The get better series puts a focus on some utils and knowledge areas where people like me tend to learn enough to get going, but just forget to come back later, learn more, and get the most out what you’re given.
When it comes to process management, my usual is to check top for what’s consuming cpu and memory, then have a glance at the load. If i’m looking to see whether something is running or not, just a quick ps|grep does the trick. This only touches the surface as these two utilities provide huge amounts of insight into processes, how they’re running, what section of the code is running, what the program stack is doing, and so on…
I’d like to delve into various aspects of processes, from some simple adjustments in using ps, to some of the less documented fields in /proc/pid/x .
more on ps
nb: I will be skipping over some parameters that most will already be familiar with like custom output formats(o), thread display(H), sorting(k), filtering.

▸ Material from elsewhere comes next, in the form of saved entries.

-- ==== Sys2Proof/Certificates/Slice0/Obligations.lean ====
section
/-!
DEFINITION. The statements for the provers. The tables and predicates they are written in stand in Sys2Proof.Stmt, in the words of
the spec and not of the model's own functions wherever the spec gives a formula.
-/

namespace Sys2Proof.Stmt

open Sys2Proof.Machine

/-! ### Tables of the scalar families: a constructor beside the value its rule gives -/

/-- The low `n` bits of a number read as two's complement. -/
def signedLow (n v : Nat) : Int := if v % 2 ^ n < 2 ^ (n - 1) then (v % 2 ^ n : Nat) else (v % 2 ^ n : Nat) - 2 ^ n

/-- Sx of an integer: its low `n` bits, sign-extended to 64. -/
def sxOf (n : Nat) (v : Int) : W64 := BitVec.ofInt 64 (signedLow n (v % 2 ^ n).toNat)

/-- One or zero. -/
def oneIf (p : Prop) [Decidable p] : W64 := if p then 1 else 0

/-- How many of the bits `f 0, f 1, …` of a word stand before the first one. -/
def zerosBefore (f : Nat → Bool) : Nat := ((List.range 64).takeWhile fun i => !f i).length

/-- ALU instructions of two sources with the value of R109, and CRDMK and CRDADD with R115 and R117. -/
def twoSource : List ((Reg → Reg → Reg → Instr) × (W64 → W64 → W64)) := [
  (.add, fun a b => a + b),
  (.sub, fun a b => a - b),
  (.and, fun a b => a &&& b),
  (.or, fun a b => a ||| b),
  (.xor, fun a b => a ^^^ b),
  (.andn, fun a b => a &&& ~~~b),
  (.orn, fun a b => a ||| ~~~b),
  (.xnor, fun a b => ~~~(a ^^^ b)),
  (.sll, fun a b => w64 (a.toNat * 2 ^ (b.toNat % 64))),
  (.srl, fun a b => w64 (a.toNat / 2 ^ (b.toNat % 64))),
  (.sra, fun a b => BitVec.ofInt 64 (a.toInt / 2 ^ (b.toNat % 64))),
  (.rol, fun a b => w64 (a.toNat * 2 ^ (b.toNat % 64) + a.toNat / 2 ^ (64 - b.toNat % 64))),
  (.ror, fun a b => w64 (a.toNat / 2 ^ (b.toNat % 64) + a.toNat * 2 ^ (64 - b.toNat % 64))),
  (.slt, fun a b => oneIf (a.toInt < b.toInt)),
  (.sltu, fun a b => oneIf (a.toNat < b.toNat)),
  (.min, fun a b => if a.toInt ≤ b.toInt then a else b),
  (.max, fun a b => if a.toInt ≤ b.toInt then b else a),
  (.minu, fun a b => if a.toNat ≤ b.toNat then a else b),
  (.maxu, fun a b => if a.toNat ≤ b.toNat then b else a),
  (.mul, fun a b => w64 (a.toNat * b.toNat)),
  (.mulh, fun a b => BitVec.ofInt 64 (a.toInt * b.toInt / 2 ^ 64)),
  (.mulhu, fun a b => w64 (a.toNat * b.toNat / 2 ^ 64)),
  (.mulhsu, fun a b => BitVec.ofInt 64 (a.toInt * b.toNat / 2 ^ 64)),
  (.sh1add, fun a b => w64 (2 * a.toNat + b.toNat)),
  (.sh2add, fun a b => w64 (4 * a.toNat + b.toNat)),
  (.sh3add, fun a b => w64 (8 * a.toNat + b.toNat)),
  (.czero, fun a b => if b = 0 then 0 else a),
  (.addw, fun a b => sxOf 32 (a.toNat + b.toNat)),
  (.subw, fun a b => sxOf 32 (a.toNat - b.toNat)),
  (.sllw, fun a b => sxOf 32 (a.toNat % 2 ^ 32 * 2 ^ (b.toNat % 32))),
  (.srlw, fun a b => sxOf 32 (a.toNat % 2 ^ 32 / 2 ^ (b.toNat % 32) : Nat)),
  (.sraw, fun a b => sxOf 32 (signedLow 32 a.toNat / 2 ^ (b.toNat % 32))),
  (.mulw, fun a b => sxOf 32 (a.toNat * b.toNat))]

/-- ALU instructions of one source with the value of R109. -/
def oneSource : List ((Reg → Reg → Instr) × (W64 → W64)) := [
  (.clz, fun a => w64 (zerosBefore fun i => a.getLsbD (63 - i))),
  (.ctz, fun a => w64 (zerosBefore fun i => a.getLsbD i)),
  (.popc, fun a => w64 ((List.range 64).countP fun i => a.getLsbD i)),
  (.brev, fun a => w64 (((List.range 64).map fun i => (a.getLsbD i).toNat * 2 ^ (63 - i)).sum)),
  (.bswap, fun a => w64 (((List.range 8).map fun i => a.toNat / 256 ^ i % 256 * 256 ^ (7 - i)).sum)),
  (.sextb, fun a => sxOf 8 a.toNat),
  (.sexth, fun a => sxOf 16 a.toNat),
  (.sextw, fun a => sxOf 32 a.toNat),
  (.zextb, fun a => w64 (a.toNat % 2 ^ 8)),
  (.zexth, fun a => w64 (a.toNat % 2 ^ 16)),
  (.zextw, fun a => w64 (a.toNat % 2 ^ 32))]

/-- The immediate majors with the value of R110; `i` is Sx(imm13, 13). -/
def immSource : List ((Reg → Reg → BitVec 13 → Instr) × (W64 → W64 → W64)) := [
  (.addi, fun a i => a + i),
  (.andi, fun a i => a &&& i),
  (.ori, fun a i => a ||| i),
  (.xori, fun a i => a ^^^ i),
  (.slti, fun a i => oneIf (a.toInt < i.toInt)),
  (.sltiu, fun a i => oneIf (a.toNat < i.toNat)),
  (.addiw, fun a i => sxOf 32 (a.toNat + i.toNat))]

/-- SHI with a 6-bit shift amount (R111). -/
def shift6 : List ((Reg → Reg → BitVec 6 → Instr) × (W64 → Nat → W64)) := [
  (.slli, fun a n => w64 (a.toNat * 2 ^ n)),
  (.srli, fun a n => w64 (a.toNat / 2 ^ n)),
  (.srai, fun a n => BitVec.ofInt 64 (a.toInt / 2 ^ n)),
  (.rori, fun a n => w64 (a.toNat / 2 ^ n + a.toNat * 2 ^ (64 - n)))]

/-- SHI in its W forms (R111). -/
def shift5 : List ((Reg → Reg → BitVec 5 → Instr) × (W64 → Nat → W64)) := [
  (.slliw, fun a n => sxOf 32 (a.toNat % 2 ^ 32 * 2 ^ n)),
  (.srliw, fun a n => sxOf 32 (a.toNat % 2 ^ 32 / 2 ^ n : Nat)),
  (.sraiw, fun a n => sxOf 32 (signedLow 32 a.toNat / 2 ^ n))]

/-- Scalar floating point of two sources: value and FSTAT flags (R122, R123). Values are of FP32 patterns in bits 31:0. -/
def fpTwo : List ((Reg → Reg → Reg → Instr) × (W32 → W32 → W64 × FFlags)) := [
  (.fadd, fun a b => ((fadd32 a b).1.setWidth 64, (fadd32 a b).2)),
  (.fsub, fun a b => ((fsub32 a b).1.setWidth 64, (fsub32 a b).2)),
  (.fmul, fun a b => ((fmul32 a b).1.setWidth 64, (fmul32 a b).2)),
  (.fmin, fun a b => ((fmin32 a b).1.setWidth 64, (fmin32 a b).2)),
  (.fmax, fun a b => ((fmax32 a b).1.setWidth 64, (fmax32 a b).2)),
  (.feq, fun a b => (oneIf ((feq32 a b).1 = true), (feq32 a b).2)),
  (.flt, fun a b => (oneIf ((flt32 a b).1 = true), (flt32 a b).2)),
  (.fle, fun a b => (oneIf ((fle32 a b).1 = true), (fle32 a b).2)),
  (.fsgnj, fun a b => (w64 (b.toNat / 2 ^ 31 * 2 ^ 31 + a.toNat % 2 ^ 31), 0)),
  (.fsgnjn, fun a b => (w64 ((1 - b.toNat / 2 ^ 31) * 2 ^ 31 + a.toNat % 2 ^ 31), 0)),
  (.fsgnjx, fun a b => (w64 ((a.toNat / 2 ^ 31 + b.toNat / 2 ^ 31) % 2 * 2 ^ 31 + a.toNat % 2 ^ 31), 0))]

/-- Scalar floating point of one source (R122); the source is the whole register word. -/
def fpOne : List ((Reg → Reg → Instr) × (W64 → W64 × FFlags)) := [
  (.fclass, fun a => (w64 (classBits fp32 (a.toNat % 2 ^ 32)), 0)),
  (.fcvtWS, fun a => (BitVec.ofInt 64 (toSigned 32 (a.setWidth 32)).1, (toSigned 32 (a.setWidth 32)).2)),
  (.fcvtWuS, fun a => (BitVec.ofInt 64 (toUnsigned 32 (a.setWidth 32)).1, (toUnsigned 32 (a.setWidth 32)).2)),
  (.fcvtSW, fun a => ((ofInt32 (signedLow 32 a.toNat)).1.setWidth 64, (ofInt32 (signedLow 32 a.toNat)).2)),
  (.fcvtSWu, fun a => ((ofInt32 (a.toNat % 2 ^ 32 : Nat)).1.setWidth 64, (ofInt32 (a.toNat % 2 ^ 32 : Nat)).2)),
  (.fcvtSH, fun a => ((widen32 fp16 (a.toNat % 2 ^ 16)).1.setWidth 64, (widen32 fp16 (a.toNat % 2 ^ 16)).2)),
  (.fcvtHS, fun a => (w64 (narrow32 fp16 (a.setWidth 32)).1, (narrow32 fp16 (a.setWidth 32)).2)),
  (.fcvtSBf, fun a => ((widen32 bf16 (a.toNat % 2 ^ 16)).1.setWidth 64, (widen32 bf16 (a.toNat % 2 ^ 16)).2)),
  (.fcvtBfS, fun a => (w64 (narrow32 bf16 (a.setWidth 32)).1, (narrow32 bf16 (a.setWidth 32)).2)),
  (.fcvtLS, fun a => (BitVec.ofInt 64 (toSigned 64 (a.setWidth 32)).1, (toSigned 64 (a.setWidth 32)).2)),
  (.fcvtSL, fun a => ((ofInt32 a.toInt).1.setWidth 64, (ofInt32 a.toInt).2))]

/-- Fused multiply-add (R125). -/
def fpThree : List ((Reg → Reg → Reg → Reg → Instr) × (W32 → W32 → W32 → W32 × FFlags)) := [
  (.fmadd, fmadd32),
  (.fnmadd, fnmadd32)]

/-- Scalar LNS of one source: value and LFLAGS (R126). -/
def lnsOne : List ((Reg → Reg → Instr) × (W64 → W64 × LFlags)) := [
  (.lnscvtB, fun a => (w64 (log8 false (a.setWidth 32)).1, (log8 false (a.setWidth 32)).2)),
  (.lnscvtH, fun a => (w64 (log16 false (a.setWidth 32)).1, (log16 false (a.setWidth 32)).2)),
  (.lincvtB, fun a => ((lin8 (lns8 (a.toNat % 2 ^ 8))).setWidth 64, 0)),
  (.lincvtH, fun a => ((lin16 false (lns16 (a.toNat % 2 ^ 16))).1.setWidth 64, (lin16 false (lns16 (a.toNat % 2 ^ 16))).2))]

/-- Scalar LNS of two sources (R81, R126). -/
def lnsTwo : List ((Reg → Reg → Reg → Instr) × (W64 → W64 → W64 × LFlags)) := [
  (.lmulB, fun a b => (w64 (lnsMul 7 (lns8 (a.toNat % 2 ^ 8)) (lns8 (b.toNat % 2 ^ 8))).1,
    (lnsMul 7 (lns8 (a.toNat % 2 ^ 8)) (lns8 (b.toNat % 2 ^ 8))).2)),
  (.lmulH, fun a b => (w64 (lnsMul 15 (lns16 (a.toNat % 2 ^ 16)) (lns16 (b.toNat % 2 ^ 16))).1,
    (lnsMul 15 (lns16 (a.toNat % 2 ^ 16)) (lns16 (b.toNat % 2 ^ 16))).2))]

/-! ### What an instruction that only computes leaves alone -/

/-- The registers that outstanding lookahead results will write. -/
def owedRegs (s : State) : List Reg := s.ctx.la.flatMap fun e => e.dests.map Prod.fst

/-- A source that pops nothing. -/
def plainSrc : Reg → Bool
  | .m _ => true
  | .o _ => true
  | .l _ => true
  | .z => true
  | _ => false

/-- A destination that pushes nothing. -/
def plainDst : Reg → Bool
  | .m _ => true
  | .o _ => true
  | .z => true
  | _ => false

/-- The value a register of the file holds in a state; 0 for z and the queue registers. -/
def held (r : Reg) (s : State) : W64 :=
  match r with
  | .m i => s.ctx.g.m[i]
  | .o i => s.ctx.g.cur.o[i]
  | .l i => s.ctx.g.cur.l[i]
  | _ => 0

/-- From `s` to `t` nothing changes outside the acting context's general registers, program counter, windows, sticky flags, event
counters and wait marks: memory, modes, trap registers, vector state, queues and every other agent stand as they were. -/
def OnlyScalar (s t : State) : Prop :=
  t = { s with ctx := { s.ctx with
    g := t.ctx.g
    pc := t.ctx.pc
    pcBad := t.ctx.pcBad
    la := t.ctx.la
    waitQ := t.ctx.waitQ
    wfi := t.ctx.wfi
    sys := { s.ctx.sys with evc := t.ctx.sys.evc, fstat := t.ctx.sys.fstat, lflags := t.ctx.sys.lflags } } }

/-- The registers outside `rd` and outside the windows' destinations are as they were, and so is the active set. -/
def RegsKept (rd : Reg) (s t : State) : Prop :=
  (∀ i : Fin 32, Reg.m i ≠ rd → Reg.m i ∉ owedRegs s → t.ctx.g.m[i] = s.ctx.g.m[i]) ∧
  (∀ i : Fin 8, Reg.o i ≠ rd → Reg.o i ∉ owedRegs s → t.ctx.g.cur.o[i] = s.ctx.g.cur.o[i]) ∧
  (∀ k : Fin 16, (∀ i : Fin 32, i.val / 2 = k.val → Reg.m i ≠ rd ∧ Reg.m i ∉ owedRegs s) →
    t.ctx.g.tags[k] = s.ctx.g.tags[k]) ∧
  t.ctx.g.active = s.ctx.g.active

/-- A one-cycle result `v` with flags has landed: in rd, with its tag cleared, and in the last-result file; the pc has moved on by 4
bytes; sticky flags are those before and the result's own; and nothing else is touched. Registers and flags that windows ending here
write are outside it. -/
def Landed (rd : Reg) (v : W64) (ff : FFlags) (lf : LFlags) (s t : State) : Prop :=
  (rd ≠ .z → rd ∉ owedRegs s → held rd t = v) ∧
  (∀ i : Fin 32, rd = .m i → rd ∉ owedRegs s → (∀ j : Fin 32, j.val / 2 = i.val / 2 → Reg.m j ∉ owedRegs s) →
    t.ctx.g.tags[i.val / 2] = false) ∧
  t.ctx.g.cur.l = #v[v, s.ctx.g.cur.l[0], s.ctx.g.cur.l[1], s.ctx.g.cur.l[2]] ∧
  t.ctx.pc = pcAdd s.ctx.pc 4 ∧
  ((∀ e ∈ s.ctx.la, e.fstat = 0) → t.ctx.sys.fstat = s.ctx.sys.fstat ||| ff) ∧
  ((∀ e ∈ s.ctx.la, e.lflags = 0) → t.ctx.sys.lflags = s.ctx.sys.lflags ||| lf) ∧
  RegsKept rd s t ∧ OnlyScalar s t

end Sys2Proof.Stmt

open Sys2Proof Sys2Proof.Machine Sys2Proof.Stmt

/-! ### Scalar families -/

/-- R109: an ALU instruction of two sources writes its value to rd, takes it into the last-result file and pops its queue sources,
for every form of its operands; with plain registers nothing else changes. -/
def Sys2Proof.Stmt.AluTwoSourceResults : Prop :=
  ∀ p ∈ twoSource, ∀ (rd x y : Reg) (s : State) (a b : W64), readReg x s = .ok a → readReg y s = .ok b →
    (∀ u, writeReg rd (p.2 a b) s = .ok u →
      exec (p.1 rd x y) s = .next (retire 4 (pushL (p.2 a b) (popReg y (popReg x u))))) ∧
    (plainSrc x = true → plainSrc y = true → plainDst rd = true →
      ∃ t, exec (p.1 rd x y) s = .next t ∧ Landed rd (p.2 a b) 0 0 s t)

/-- R109, R110, R111: the ALU instructions of one source, the immediate majors and SHI, in the same way. -/
def Sys2Proof.Stmt.AluOneSourceAndImmediateResults : Prop :=
  ∀ (rd x : Reg) (s : State) (a : W64), readReg x s = .ok a →
    ∀ (i : Instr) (v : W64),
      ((∃ p ∈ oneSource, i = p.1 rd x ∧ v = p.2 a) ∨
        (∃ p ∈ immSource, ∃ imm : BitVec 13, i = p.1 rd x imm ∧ v = p.2 a (imm.signExtend 64)) ∨
        (∃ p ∈ shift6, ∃ n : BitVec 6, i = p.1 rd x n ∧ v = p.2 a n.toNat) ∨
        (∃ p ∈ shift5, ∃ n : BitVec 5, i = p.1 rd x n ∧ v = p.2 a n.toNat)) →
      (∀ u, writeReg rd v s = .ok u → exec i s = .next (retire 4 (pushL v (popReg x u)))) ∧
      (plainSrc x = true → plainDst rd = true → ∃ t, exec i s = .next t ∧ Landed rd v 0 0 s t)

Firstly, i want to cover off something that a lot of people might have glanced over in the man page and not seen. %CPU is not really the amount of percentage of CPU that the process is consuming for the entire machine. It is the quotient of the CPU time used / the CPU time that the process has been given to use. This equates more roughly to the efficiency of the process. 100% means that the process is using all the cpu time its being given. This is why if you add the cpu usage for all processes together you are very unlikely to get 100%. Most processes will only use a short amount of its allocated time slice.
Let’s start with a quick win that some might not have come across already… the awesome Forest mode (f). This output format sorts processes according the their job batch and displays them as children. This is extremely useful to see which commands have been forked off from other commands, and where dependencies lie.
Below: very easy to see just what’s going on:
/usr/sbin/sshd \_ sshd: root@pts/0 \_ -bash \_ ps axwwf -o command
Once you can see dependencies, we’d like to look at things that help us debug a bit more what might be causing something to eat cpu, or hang, etc… For that, we’re going to be looking at the Status (STAT) and Waiting Channel (WCHAN) columns. Status comes in most views, but waiting channel is more limited. Its available in the long view (l) format, or you can use a custom output.
Status is pretty simple. A process can be in one of about 7 basic states which are all documented in the man pages. They are all pretty self explanatory and easy to guess what they mean. In practice, most processes will be in D/R/S. Uninterruptable Sleep (D) means that the executing code is currently in the kernel which usually amounts to I/O access. While in this state the process won’t respond to signals, instead they will just be queued, and when the code returns from the kernal mode, the queue is read and the signals are processed. Interruptible sleep means that the code is running and will process any signals sent such as kill.
The waiting channel is lesser known, but good to know. It provides insight as to what a sleeping process is waiting for. A short code is given which may or may not help depending on what you’re trying to find out. ps shortens this field to 6 characters, and so, if you don’t quite get what you want, you’re going to need to dig a bit more. ps gets this code from /proc/pid/wchan, so you can just cat that for your full code. To take this further involves delving into kernel code to trace exactly what might be causing a stall. Things get serious here, and so i’m going to leave it at that for now. Note that for kernels <2.6, system.map must be installed. I didn't find a lot of info out there on WCHAN, so if you find anything, drop me a message.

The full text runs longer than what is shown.